Work task —
Among the entries below, please repeat exactly and only the lines from the line containing "runUnlock (tokenOf args.flatten))" to the line containing "def uartFrame (b", both lines included.

Supplied material —
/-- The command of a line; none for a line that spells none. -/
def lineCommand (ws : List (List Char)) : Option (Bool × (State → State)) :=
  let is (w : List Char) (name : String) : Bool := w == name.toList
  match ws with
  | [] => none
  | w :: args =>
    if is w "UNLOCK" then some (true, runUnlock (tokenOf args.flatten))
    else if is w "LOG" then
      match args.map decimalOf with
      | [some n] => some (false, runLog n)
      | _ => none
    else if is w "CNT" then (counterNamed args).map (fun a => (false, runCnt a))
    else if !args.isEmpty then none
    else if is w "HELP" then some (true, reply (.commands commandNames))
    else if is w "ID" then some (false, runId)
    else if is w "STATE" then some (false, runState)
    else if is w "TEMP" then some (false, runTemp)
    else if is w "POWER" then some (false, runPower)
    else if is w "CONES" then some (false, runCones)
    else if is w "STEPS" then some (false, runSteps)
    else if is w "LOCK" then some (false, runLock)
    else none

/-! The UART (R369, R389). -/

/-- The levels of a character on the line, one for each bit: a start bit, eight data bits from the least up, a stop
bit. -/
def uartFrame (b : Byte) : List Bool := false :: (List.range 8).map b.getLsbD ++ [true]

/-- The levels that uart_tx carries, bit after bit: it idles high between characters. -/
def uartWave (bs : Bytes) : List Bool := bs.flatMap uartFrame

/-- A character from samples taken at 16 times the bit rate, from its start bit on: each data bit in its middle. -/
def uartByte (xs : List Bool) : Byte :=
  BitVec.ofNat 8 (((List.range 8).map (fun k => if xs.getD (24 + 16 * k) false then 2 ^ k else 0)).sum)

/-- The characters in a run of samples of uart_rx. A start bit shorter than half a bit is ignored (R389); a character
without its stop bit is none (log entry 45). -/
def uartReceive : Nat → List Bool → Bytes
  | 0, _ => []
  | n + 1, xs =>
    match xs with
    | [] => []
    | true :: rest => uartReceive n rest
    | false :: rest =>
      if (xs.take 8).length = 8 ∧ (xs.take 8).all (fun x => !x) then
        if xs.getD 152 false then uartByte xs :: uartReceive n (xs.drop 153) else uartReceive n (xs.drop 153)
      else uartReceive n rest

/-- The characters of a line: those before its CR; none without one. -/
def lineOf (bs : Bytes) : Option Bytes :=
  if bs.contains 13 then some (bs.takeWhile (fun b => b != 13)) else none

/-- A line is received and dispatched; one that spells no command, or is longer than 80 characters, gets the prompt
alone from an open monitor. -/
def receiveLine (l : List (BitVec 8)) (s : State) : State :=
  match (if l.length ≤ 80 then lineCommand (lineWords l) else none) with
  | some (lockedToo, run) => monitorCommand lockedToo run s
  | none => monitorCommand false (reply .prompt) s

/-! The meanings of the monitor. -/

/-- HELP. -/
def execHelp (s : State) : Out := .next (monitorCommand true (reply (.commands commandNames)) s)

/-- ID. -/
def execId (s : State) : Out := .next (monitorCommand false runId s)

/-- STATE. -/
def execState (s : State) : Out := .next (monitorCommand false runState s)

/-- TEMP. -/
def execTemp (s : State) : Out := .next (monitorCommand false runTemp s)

--

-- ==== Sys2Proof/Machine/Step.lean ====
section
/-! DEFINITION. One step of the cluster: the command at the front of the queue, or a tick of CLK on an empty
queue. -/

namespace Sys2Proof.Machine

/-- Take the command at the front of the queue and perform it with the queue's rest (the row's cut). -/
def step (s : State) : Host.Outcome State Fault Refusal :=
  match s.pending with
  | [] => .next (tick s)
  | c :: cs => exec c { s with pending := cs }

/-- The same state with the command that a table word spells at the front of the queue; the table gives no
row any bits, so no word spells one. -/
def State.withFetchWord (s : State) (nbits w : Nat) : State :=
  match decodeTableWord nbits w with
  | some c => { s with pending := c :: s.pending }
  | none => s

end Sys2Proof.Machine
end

--

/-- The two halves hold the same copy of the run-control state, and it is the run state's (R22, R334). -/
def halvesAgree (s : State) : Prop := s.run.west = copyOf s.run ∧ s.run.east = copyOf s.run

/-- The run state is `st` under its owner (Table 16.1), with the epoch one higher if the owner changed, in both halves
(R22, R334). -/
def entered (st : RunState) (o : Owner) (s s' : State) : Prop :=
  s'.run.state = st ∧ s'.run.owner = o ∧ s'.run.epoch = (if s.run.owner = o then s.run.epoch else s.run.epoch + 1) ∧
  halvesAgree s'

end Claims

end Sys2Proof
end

Solution below —
    if is w "UNLOCK" then some (true, runUnlock (tokenOf args.flatten))
    else if is w "LOG" then
      match args.map decimalOf with
      | [some n] => some (false, runLog n)
      | _ => none
    else if is w "CNT" then (counterNamed args).map (fun a => (false, runCnt a))
    else if !args.isEmpty then none
    else if is w "HELP" then some (true, reply (.commands commandNames))
    else if is w "ID" then some (false, runId)
    else if is w "STATE" then some (false, runState)
    else if is w "TEMP" then some (false, runTemp)
    else if is w "POWER" then some (false, runPower)
    else if is w "CONES" then some (false, runCones)
    else if is w "STEPS" then some (false, runSteps)
    else if is w "LOCK" then some (false, runLock)
    else none

/-! The UART (R369, R389). -/

/-- The levels of a character on the line, one for each bit: a start bit, eight data bits from the least up, a stop
bit. -/
def uartFrame (b : Byte) : List Bool := false :: (List.range 8).map b.getLsbD ++ [true]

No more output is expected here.